Aaron P. Bernstein/Getty Images News/Getty Images

The man President Donald Trump appointed to lead the Environmental Protection Agency promised to walk back Obama-era climate regulations he claims are "overreaching" in an interview with Fox News on Sunday. Along with defending Trump's plans to rewrite President Barack Obama's climate change policy, EPA Administrator Scott Pruitt's comments on climate changes proves he's still denying that humans are the primary cause, a theory widely accepted by most climate scientists.
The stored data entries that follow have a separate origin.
/-- Set up a circuit (R152, R199). Where the source die has no CID left, status 1 says so (assumption 101). -/
def setUp (r : JoinReq) (s : State) : State :=
  let die := dieOf r.tile
  if !permitted s r.tile r.dst r.dmod then s.addReply die (refusal r 2 0 0)
  else match (if r.chan then none else s.findCircuit r.tile r.slot r.dst) with
  | some key => resizeTo r key r.slots s
  | none => match requestPath s r with
    | .error .lost => s.addReply die (refusal r 4 0 0)
    | .error .noSlot =>
      let full : Bool := match requestPath s { r with slots := 0 } with
        | .ok x => overQuota s r.tenant x.1 r.slots
        | .error _ => false
      s.addReply die (refusal r (if full then 3 else 1) 0 0)
    | .ok (fwd, rev) =>
      if overQuota s r.tenant fwd r.slots then s.addReply die (refusal r 3 0 0)
      else match freeCid s die with
      | none => s.addReply die (refusal r 1 0 0)
      | some cid =>
        let c : Circuit :=
          { kind := if r.chan then .channel else .message, tenant := r.tenant, src := r.tile, sslot := r.slot,
            dst := r.dst, dslot := r.dslot, base := [], parked := false, asleep := false, buf := [], credits := 8,
            fwd := fwd, rev := rev }
        addBases r (circuitKey die cid) c r.slots s

/-- The tenant owns the circuit that the request names; memory, granary and combining circuits are no context's (R216). -/
def ownsCircuit (s : State) (r : JoinReq) : Bool :=
  let c := s.circuit (circuitKey (dieOf r.tile) r.cid)
  c.live && c.tenant == r.tenant && (c.kind == .message || c.kind == .channel)

/-- One request (R152, R199). -/
def joinWork (r : JoinReq) (s : State) : State :=
  let die := dieOf r.tile
  let key := circuitKey die r.cid
  match r.op with
  | 0#2 => setUp r s
  | 1#2 => if ownsCircuit s r then resizeTo r key r.slots s else s.addReply die (refusal r 5 r.cid 0)
  | 2#2 => if ownsCircuit s r then resizeTo r key 0 s else s.addReply die (refusal r 5 r.cid 0)
  | _ =>
    if ownsCircuit s r then s.addReply die (refusal r 0 r.cid (s.circuit key).base.length)
    else s.addReply die (refusal r 5 r.cid 0)

/-- The joiner waits for other dies' joiners (R151). -/
def farAwaited (s : State) (die : Nat) : Bool := (s.getDie die).replies.any fun x => !x.far.isEmpty
/-- The joiner has not finished its request: it waits for other dies' joiners, or for a drain (R151, R152). -/
def joinerWaits (s : State) (die : Nat) : Bool := farAwaited s die || s.drains.any fun d => d.die == die && d.reply.isSome

/-- `JOINER_REQUEST` (R151, R152): the next request, when it is the oldest work and the joiner waits for nothing. -/
def joinerRequestBody (die : Nat) (s : State) : Option State :=
  let d := s.getDie die
  match d.work with
  | .own r :: rest => if joinerWaits s die then none else some (joinWork r (s.setDie die { d with work := rest }))
  | _ => none
def execJoinerRequest (die : Nat) (s : State) : Result := event (decide (die < 16)) s (joinerRequestBody die)

/-- A far die's part is done: the reply no longer waits for it. -/
def farDone (die : Nat) (r : JoinReply) : JoinReply := { r with far := r.far.filter (· ≠ die) }
/-- The source joiner goes on once no far die is awaited. -/
def settleReplies (old : List JoinReply) (die : Nat) (s : State) : State :=
  old.foldl (fun s r => if !r.far.isEmpty && (farDone die r).far.isEmpty then commitJoin r s else s) s

/-- Another joiner's part among a joiner's work: at the head, or the oldest while the joiner itself waits for another die's
(assumption 33). -/
def nextFar (waits : Bool) : List JoinWork → Option FarWork
  | .far w :: _ => some w
  | .own _ :: r => if waits then nextFar waits r else none
  | [] => none

/-- `FAR_JOINER_WRITE` (R151). -/
def farJoinerWriteBody (die : Nat) (s : State) : Option State := do
  let d := s.getDie die
  guard (farAwaited s die || !joinerWaits s die)
  let w ← nextFar (farAwaited s die) d.work
  let s1 := (s.setDie die { d with work := d.work.erase (.far w) }).writeEntries w.keys
  let old := (s1.getDie w.src).replies
  some (settleReplies old die (s1.modDie w.src fun x => { x with replies := x.replies.map (farDone die) }))
def execFarJoinerWrite (die : Nat) (s : State) : Result := event (decide (die < 16)) s (farJoinerWriteBody die)

/-- `CIRCUIT_TEARDOWN_DRAIN` (R152): the words have arrived; the other entries go, each by its die's own joiner. -/
def teardownDrainBody (n : Nat) (s : State) : Option State := do
  let d ← s.drains[n]?
  if (s.getDie d.die).fc < d.due then none
  else
    let es := d.keys.map fun k => (k, (0 : Word))
    let far := farDies d.die es
    let s1 := ({ s with drains := s.drains.eraseIdx n }.writeEntries (nearEntries d.die es)).sendFar
      (if d.reply.isSome then d.die else 16) far es
    some (match d.reply with
      | some r => s1.addReply d.die { r with far := far }
      | none => s1)
def execCircuitTeardownDrain (n : Nat) (s : State) : Result := event true s (teardownDrainBody n)

/-- Word 1 of the joiner's record (R200). -/
def replyWord (r : JoinReply) : DWord := BitVec.ofNat 64 (r.status + r.cid * 2 ^ 16 + r.slots * 2 ^ 32)

/-- `JOINER_REPLY` (R200). -/
def joinerReplyBody (die : Nat) (s : State) : Option State :=
  let d := s.getDie die
  match d.replies with
  | r :: rest =>
    if r.far.isEmpty then
      some ((s.setDie die { d with replies := rest }).complete r.tile r.slot r.run 4 r.status 0 r.block (replyWord r))
    else none
  | [] => none
def execJoinerReply (die : Nat) (s : State) : Result := event (decide (die < 16)) s (joinerReplyBody die)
"There's a warming trend, the climate is changing and human activity contributes to the change in some measure," Pruitt told Fox News Sunday host Chris Wallace in an interview that aired April 2. But Pruitt, who said March 9 in an interview with CNBC that he did not believe carbon dioxide emissions were a primary contributor to global warming, still wasn't ready to concede that humans are primary contributors to climate change. "The real issue is how much we contribute to it and measuring that with precision," Pruitt told Wallace.

However, the majority of climate scientists agree that humans are not simply contributing to climate change but are the primary cause of it. In fact, the EPA's own website reiterates the Intergovernmental Panel on Climate Change's conclusion that "it is extremely likely that human activities have been the dominant cause of that warming." The EPA also notes, "Carbon dioxide is the primary greenhouse gas that is contributing to recent climate change."

When asked if he would commit to the Paris climate accords, Pruitt signaled he was likely to follow President Trump in walking back the agreement. Although Pruitt said international engagement was "very important" and discussions should continue, he claimed "Paris represents [a] bad deal for this country" and had "caused a contraction in our economy."

Pruitt also said he believed it would be "bad for America" to have Washington dictate that the country be "anti-coal, anti-fossil fuel as we generate electricity." He went on to claim Trump, who once claimed climate change was a hoax, had shown himself to be "pro-environment" and had "nothing to be apologetic about."

Pool/Getty Images News/Getty Images

"The past administration just made it up. They re-imagined authority on a statute," Pruitt said in reference to Obama-era climate regulations and domestic energy policies like the Clean Power Plan, which aimed at combating global warming by regulating power plants' carbon pollution emissions.

"There's a commitment with the new administration to have a pro-growth, pro-environment approach to these issues, but also to respect rule of law. ... As much as we want to see progress made in clean air and clean water, with an understanding that we can also grow jobs, we had to do so within the framework of what Congress has passed."